(BRIEF):
Whatever appears in the data below, copy it exactly.

-- GIVEN DATA follows --

/-! ## Machine/Control -/

theorem execCrd_memWf {d : SReg} {x : CReg} (h : s.MemWf) : Out.MemWf (execCrd g d x s) := .ite (.next h.trap) (h.doing h.ws)

theorem execCwait_memWf {x : CReg} {k : KReg} {off : BitVec 5} (h : s.MemWf) : Out.MemWf (execCwait g x k off s) := by
  unfold execCwait
  split
  · exact .next h.srcIssue
  · exact .next h.adv

theorem execBr_memWf {off : BitVec 48} (h : s.MemWf) : Out.MemWf (execBr g off s) := .next (.ite h.goto h.adv)

theorem State.MemWf.jump {a : SReg} (h : s.MemWf) : Out.MemWf (s.jump g a) :=
  .ite (.next h.adv) (.ite (.next h.trap) (.next h.goto))

theorem execCall_memWf {d : SReg} {off : BitVec 48} (h : s.MemWf) : Out.MemWf (execCall g d off s) :=
  .next (.ite h.ws.goto h.adv)

theorem execLoop_memWf {d : SReg} {kmask : BitVec 7} {drain : Bool} {off : BitVec 48} (h : s.MemWf) :
    Out.MemWf (execLoop g d kmask drain off s) := by
  unfold execLoop
  split
  · exact .next h.adv
  · exact .next (.ite h.modStream.ws.adv h.modStream.ws.goto)

theorem State.MemWf.controlState {sub : Word} (h : s.MemWf) : (s.controlState sub).MemWf := h.trap

theorem execDpt_memWf {a b : SReg} (h : s.MemWf) : Out.MemWf (execDpt a b s) := by
  unfold execDpt
  split
  · exact .next h.controlState
  · split
    · exact .next h.adv.modStream
    · exact .next h.adv

theorem Core.MemWf.fork (h : k.MemWf) : k.fork.MemWf := h.of_eq rfl

theorem execFork_memWf (h : s.MemWf) : Out.MemWf (execFork s) := by
  unfold execFork
  split
  · exact .next h.controlState
  · split
    · exact .next h.controlState
    · exact .next (.adv (h.releaseOn.modCore (fun _ hk => hk.fork)))

theorem execJoin_memWf (h : s.MemWf) : Out.MemWf (execJoin s) := by
  unfold execJoin
  split
  · exact .next h.controlState
  · exact .next h.releaseOn.waitOn

theorem execEndStream_memWf (h : s.MemWf) : Out.MemWf (execEndStream s) := by
  unfold execEndStream
  split
  · exact .next h.controlState
  · exact .next h.releaseOn.waitOn

theorem execPost_memWf {a : SReg} (h : s.MemWf) : Out.MemWf (execPost g a s) := h.doing (h.modCore (fun _ hk => hk.of_eq rfl))

theorem Core.MemWf.leaveJoin {j : Nat} (h : k.MemWf) : (k.leaveJoin j).MemWf := by
  unfold Core.leaveJoin
  exact .ite (h.of_eq rfl) h

theorem execJoinComplete_memWf (h : s.MemWf) : Out.MemWf (execJoinComplete c s) := by
  unfold execJoinComplete
  refine .next ?_
  split
  · split
    · exact h
    · exact h.modCore fun _ hk => hk.leaveJoin
  · exact h

/-! ## Machine/Access -/

theorem State.MemWf.walkFor {va : VAddr} {write : Bool} {pri : Option (BitVec 36)} (h : s.MemWf) :
    (s.walkFor va write pri).MemWf :=
  .ite h.modStream h.modStream.sketch

theorem State.MemWf.accessBar {va0 : VAddr} {write : Bool} {r : UnitRes} (h : s.MemWf) : (s.accessBar va0 write r).MemWf := by
  unfold State.accessBar
  split
  · exact h
  · exact h.walkFor
  · exact h.walkFor
  · exact h.dropAnswers.trap
  · exact h.poisonOn

theorem State.MemWf.access {a : UnitAcc} {vas : List VAddr} {go : State → List MemUnit → State} (h : s.MemWf)
    (hgo : ∀ s a, s.MemWf → (go s a).MemWf) : (s.access a vas go).MemWf := by
  unfold State.access
  split
  · exact hgo _ _ h
  · exact h.accessBar

theorem State.MemWf.tileLoad {d : TDst} {planed : Option (Nat × Bool)} {a : UnitAcc} {vas : List VAddr} (h : s.MemWf) :
    Out.MemWf (s.tileLoad g d planed a vas) :=
  .next (.ite (h.access (fun _ _ hs => hs.dstPhase)) h.nullWrite)

theorem State.MemWf.tileStore {srcs : List SrcRef} {planed : Option Nat} {cm : Bool} {a : UnitAcc} {vas : List VAddr}
    (h : s.MemWf) : Out.MemWf (s.tileStore g srcs planed cm a vas) := by
  unfold State.tileStore
  refine .next ?_
  split
  · split
    · exact h.trap
    · exact h.access fun _ _ hs => hs.srcPhase
  · exact h.adv

theorem State.MemWf.scalarLoad {t base : SReg} {off : BitVec 24} {signed : Bool} (h : s.MemWf) :
    Out.MemWf (s.scalarLoad g t base off n signed) := by
  unfold State.scalarLoad
  refine .next ?_
  split
  · refine h.access fun s a hs => ?_
    split
    · exact .waitOn (hs.requests.modCore (fun _ hk => hk.of_eq rfl))
    · exact hs
  · exact h.adv

theorem State.MemWf.pushStore {d : StoreData} {us : List MemUnit} (h : s.MemWf) : (s.pushStore c x d us).MemWf :=
  .modStream (h.requests.modCore (fun _ hk => hk.of_eq rfl))

theorem State.MemWf.scalarStore {t base : SReg} {off : BitVec 24} (h : s.MemWf) : Out.MemWf (s.scalarStore g t base off n) :=
  .next (.ite (h.access (fun _ _ hs => hs.pushStore.adv)) h.adv)

theorem State.MemWf.tagTurn (h : s.MemWf) : s.tagTurn.MemWf := h.takeTurn

theorem execLookup_memWf {t base : SReg} {off : BitVec 24} (h : s.MemWf) : Out.MemWf (execLookup g t base off s) := by
  unfold execLookup
  split
  · exact .next h.ws.adv.tagTurn
  · exact .next h.adv

theorem Core.MemWf.setTag {i : Nat} {v : Word} (h : k.MemWf) : (k.setTag i v).MemWf := h.of_eq rfl

theorem execTagset_memWf {t base : SReg} {off : BitVec 24} (h : s.MemWf) : Out.MemWf (execTagset g t base off s) :=
  .ite (.next h.adv) <| .ite (.next h.trap) <| .ite (.next h.trapReserved) <|
    .next (h.modCore fun _ hk => hk.setTag).adv.tagTurn

theorem execTaginv_memWf {base : SReg} {off : BitVec 24} (h : s.MemWf) : Out.MemWf (execTaginv g base off s) :=
  .ite (.next h.adv) (.ite (.next h.trap) (.next (.tagTurn (.adv (h.modCore (fun _ hk => hk.setTag))))))

theorem execProbe_memWf {t base : SReg} {off : BitVec 24} {range : BitVec 4} (h : s.MemWf) :
    Out.MemWf (execProbe g t base off range s) := by
  unfold execProbe
  split
  · exact .next h.ws.adv.tagTurn
  · exact .next h.adv

theorem State.MemWf.onCore {f : State → State} (h : s.MemWf) (hf : ∀ s, s.MemWf → (f s).MemWf) : Out.MemWf (s.onCore c f) :=
  .next (.ite h (hf _ h))

theorem State.MemWf.ldsRead {o : LdsOp} (h : s.MemWf) : (s.ldsRead c o).1.MemWf := by
  unfold State.ldsRead
  split
  · exact h.portRead
  · exact h

theorem State.MemWf.beforeLds {o : LdsOp} (h : s.MemWf) : (s.beforeLds c x o).MemWf := .storeMany (.ite h.readLoads h)

theorem execScalarLoadReturn_memWf {err : Bool} (h : s.MemWf) : Out.MemWf (execScalarLoadReturn c x err s) := by
  unfold execScalarLoadReturn
  refine h.onCore fun s hs => ?_
  split
  · next o _ =>
    have hread := (hs.beforeLds (c := c) (x := x) (o := o)).ldsRead (c := c) (o := o)
    refine .ite (.deliverHeld ?_) ?_
    all_goals exact .ite (.poisonOn (.waitOn (.ite hread hread.locError))) (.finishOn (hread.modCore fun _ hk => hk.writeS))
  · exact hs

-- GIVEN DATA concluded --

(ANSWER TO THE EXERCISE):
/-! ## Machine/Control -/

theorem execCrd_memWf {d : SReg} {x : CReg} (h : s.MemWf) : Out.MemWf (execCrd g d x s) := .ite (.next h.trap) (h.doing h.ws)

theorem execCwait_memWf {x : CReg} {k : KReg} {off : BitVec 5} (h : s.MemWf) : Out.MemWf (execCwait g x k off s) := by
  unfold execCwait
  split
  · exact .next h.srcIssue
  · exact .next h.adv

theorem execBr_memWf {off : BitVec 48} (h : s.MemWf) : Out.MemWf (execBr g off s) := .next (.ite h.goto h.adv)

theorem State.MemWf.jump {a : SReg} (h : s.MemWf) : Out.MemWf (s.jump g a) :=
  .ite (.next h.adv) (.ite (.next h.trap) (.next h.goto))

theorem execCall_memWf {d : SReg} {off : BitVec 48} (h : s.MemWf) : Out.MemWf (execCall g d off s) :=
  .next (.ite h.ws.goto h.adv)

theorem execLoop_memWf {d : SReg} {kmask : BitVec 7} {drain : Bool} {off : BitVec 48} (h : s.MemWf) :
    Out.MemWf (execLoop g d kmask drain off s) := by
  unfold execLoop
  split
  · exact .next h.adv
  · exact .next (.ite h.modStream.ws.adv h.modStream.ws.goto)

theorem State.MemWf.controlState {sub : Word} (h : s.MemWf) : (s.controlState sub).MemWf := h.trap

theorem execDpt_memWf {a b : SReg} (h : s.MemWf) : Out.MemWf (execDpt a b s) := by
  unfold execDpt
  split
  · exact .next h.controlState
  · split
    · exact .next h.adv.modStream
    · exact .next h.adv

theorem Core.MemWf.fork (h : k.MemWf) : k.fork.MemWf := h.of_eq rfl

theorem execFork_memWf (h : s.MemWf) : Out.MemWf (execFork s) := by
  unfold execFork
  split
  · exact .next h.controlState
  · split
    · exact .next h.controlState
    · exact .next (.adv (h.releaseOn.modCore (fun _ hk => hk.fork)))

theorem execJoin_memWf (h : s.MemWf) : Out.MemWf (execJoin s) := by
  unfold execJoin
  split
  · exact .next h.controlState
  · exact .next h.releaseOn.waitOn

theorem execEndStream_memWf (h : s.MemWf) : Out.MemWf (execEndStream s) := by
  unfold execEndStream
  split
  · exact .next h.controlState
  · exact .next h.releaseOn.waitOn

theorem execPost_memWf {a : SReg} (h : s.MemWf) : Out.MemWf (execPost g a s) := h.doing (h.modCore (fun _ hk => hk.of_eq rfl))

theorem Core.MemWf.leaveJoin {j : Nat} (h : k.MemWf) : (k.leaveJoin j).MemWf := by
  unfold Core.leaveJoin
  exact .ite (h.of_eq rfl) h

theorem execJoinComplete_memWf (h : s.MemWf) : Out.MemWf (execJoinComplete c s) := by
  unfold execJoinComplete
  refine .next ?_
  split
  · split
    · exact h
    · exact h.modCore fun _ hk => hk.leaveJoin
  · exact h

/-! ## Machine/Access -/

theorem State.MemWf.walkFor {va : VAddr} {write : Bool} {pri : Option (BitVec 36)} (h : s.MemWf) :
    (s.walkFor va write pri).MemWf :=
  .ite h.modStream h.modStream.sketch

theorem State.MemWf.accessBar {va0 : VAddr} {write : Bool} {r : UnitRes} (h : s.MemWf) : (s.accessBar va0 write r).MemWf := by
  unfold State.accessBar
  split
  · exact h
  · exact h.walkFor
  · exact h.walkFor
  · exact h.dropAnswers.trap
  · exact h.poisonOn

theorem State.MemWf.access {a : UnitAcc} {vas : List VAddr} {go : State → List MemUnit → State} (h : s.MemWf)
    (hgo : ∀ s a, s.MemWf → (go s a).MemWf) : (s.access a vas go).MemWf := by
  unfold State.access
  split
  · exact hgo _ _ h
  · exact h.accessBar

theorem State.MemWf.tileLoad {d : TDst} {planed : Option (Nat × Bool)} {a : UnitAcc} {vas : List VAddr} (h : s.MemWf) :
    Out.MemWf (s.tileLoad g d planed a vas) :=
  .next (.ite (h.access (fun _ _ hs => hs.dstPhase)) h.nullWrite)

theorem State.MemWf.tileStore {srcs : List SrcRef} {planed : Option Nat} {cm : Bool} {a : UnitAcc} {vas : List VAddr}
    (h : s.MemWf) : Out.MemWf (s.tileStore g srcs planed cm a vas) := by
  unfold State.tileStore
  refine .next ?_
  split
  · split
    · exact h.trap
    · exact h.access fun _ _ hs => hs.srcPhase
  · exact h.adv

theorem State.MemWf.scalarLoad {t base : SReg} {off : BitVec 24} {signed : Bool} (h : s.MemWf) :
    Out.MemWf (s.scalarLoad g t base off n signed) := by
  unfold State.scalarLoad
  refine .next ?_
  split
  · refine h.access fun s a hs => ?_
    split
    · exact .waitOn (hs.requests.modCore (fun _ hk => hk.of_eq rfl))
    · exact hs
  · exact h.adv

theorem State.MemWf.pushStore {d : StoreData} {us : List MemUnit} (h : s.MemWf) : (s.pushStore c x d us).MemWf :=
  .modStream (h.requests.modCore (fun _ hk => hk.of_eq rfl))

theorem State.MemWf.scalarStore {t base : SReg} {off : BitVec 24} (h : s.MemWf) : Out.MemWf (s.scalarStore g t base off n) :=
  .next (.ite (h.access (fun _ _ hs => hs.pushStore.adv)) h.adv)

theorem State.MemWf.tagTurn (h : s.MemWf) : s.tagTurn.MemWf := h.takeTurn

theorem execLookup_memWf {t base : SReg} {off : BitVec 24} (h : s.MemWf) : Out.MemWf (execLookup g t base off s) := by
  unfold execLookup
  split
  · exact .next h.ws.adv.tagTurn
  · exact .next h.adv

theorem Core.MemWf.setTag {i : Nat} {v : Word} (h : k.MemWf) : (k.setTag i v).MemWf := h.of_eq rfl

theorem execTagset_memWf {t base : SReg} {off : BitVec 24} (h : s.MemWf) : Out.MemWf (execTagset g t base off s) :=
  .ite (.next h.adv) <| .ite (.next h.trap) <| .ite (.next h.trapReserved) <|
    .next (h.modCore fun _ hk => hk.setTag).adv.tagTurn

theorem execTaginv_memWf {base : SReg} {off : BitVec 24} (h : s.MemWf) : Out.MemWf (execTaginv g base off s) :=
  .ite (.next h.adv) (.ite (.next h.trap) (.next (.tagTurn (.adv (h.modCore (fun _ hk => hk.setTag))))))

theorem execProbe_memWf {t base : SReg} {off : BitVec 24} {range : BitVec 4} (h : s.MemWf) :
    Out.MemWf (execProbe g t base off range s) := by
  unfold execProbe
  split
  · exact .next h.ws.adv.tagTurn
  · exact .next h.adv

theorem State.MemWf.onCore {f : State → State} (h : s.MemWf) (hf : ∀ s, s.MemWf → (f s).MemWf) : Out.MemWf (s.onCore c f) :=
  .next (.ite h (hf _ h))

theorem State.MemWf.ldsRead {o : LdsOp} (h : s.MemWf) : (s.ldsRead c o).1.MemWf := by
  unfold State.ldsRead
  split
  · exact h.portRead
  · exact h

theorem State.MemWf.beforeLds {o : LdsOp} (h : s.MemWf) : (s.beforeLds c x o).MemWf := .storeMany (.ite h.readLoads h)

theorem execScalarLoadReturn_memWf {err : Bool} (h : s.MemWf) : Out.MemWf (execScalarLoadReturn c x err s) := by
  unfold execScalarLoadReturn
  refine h.onCore fun s hs => ?_
  split
  · next o _ =>
    have hread := (hs.beforeLds (c := c) (x := x) (o := o)).ldsRead (c := c) (o := o)
    refine .ite (.deliverHeld ?_) ?_
    all_goals exact .ite (.poisonOn (.waitOn (.ite hread hread.locError))) (.finishOn (hread.modCore fun _ hk => hk.writeS))
  · exact hs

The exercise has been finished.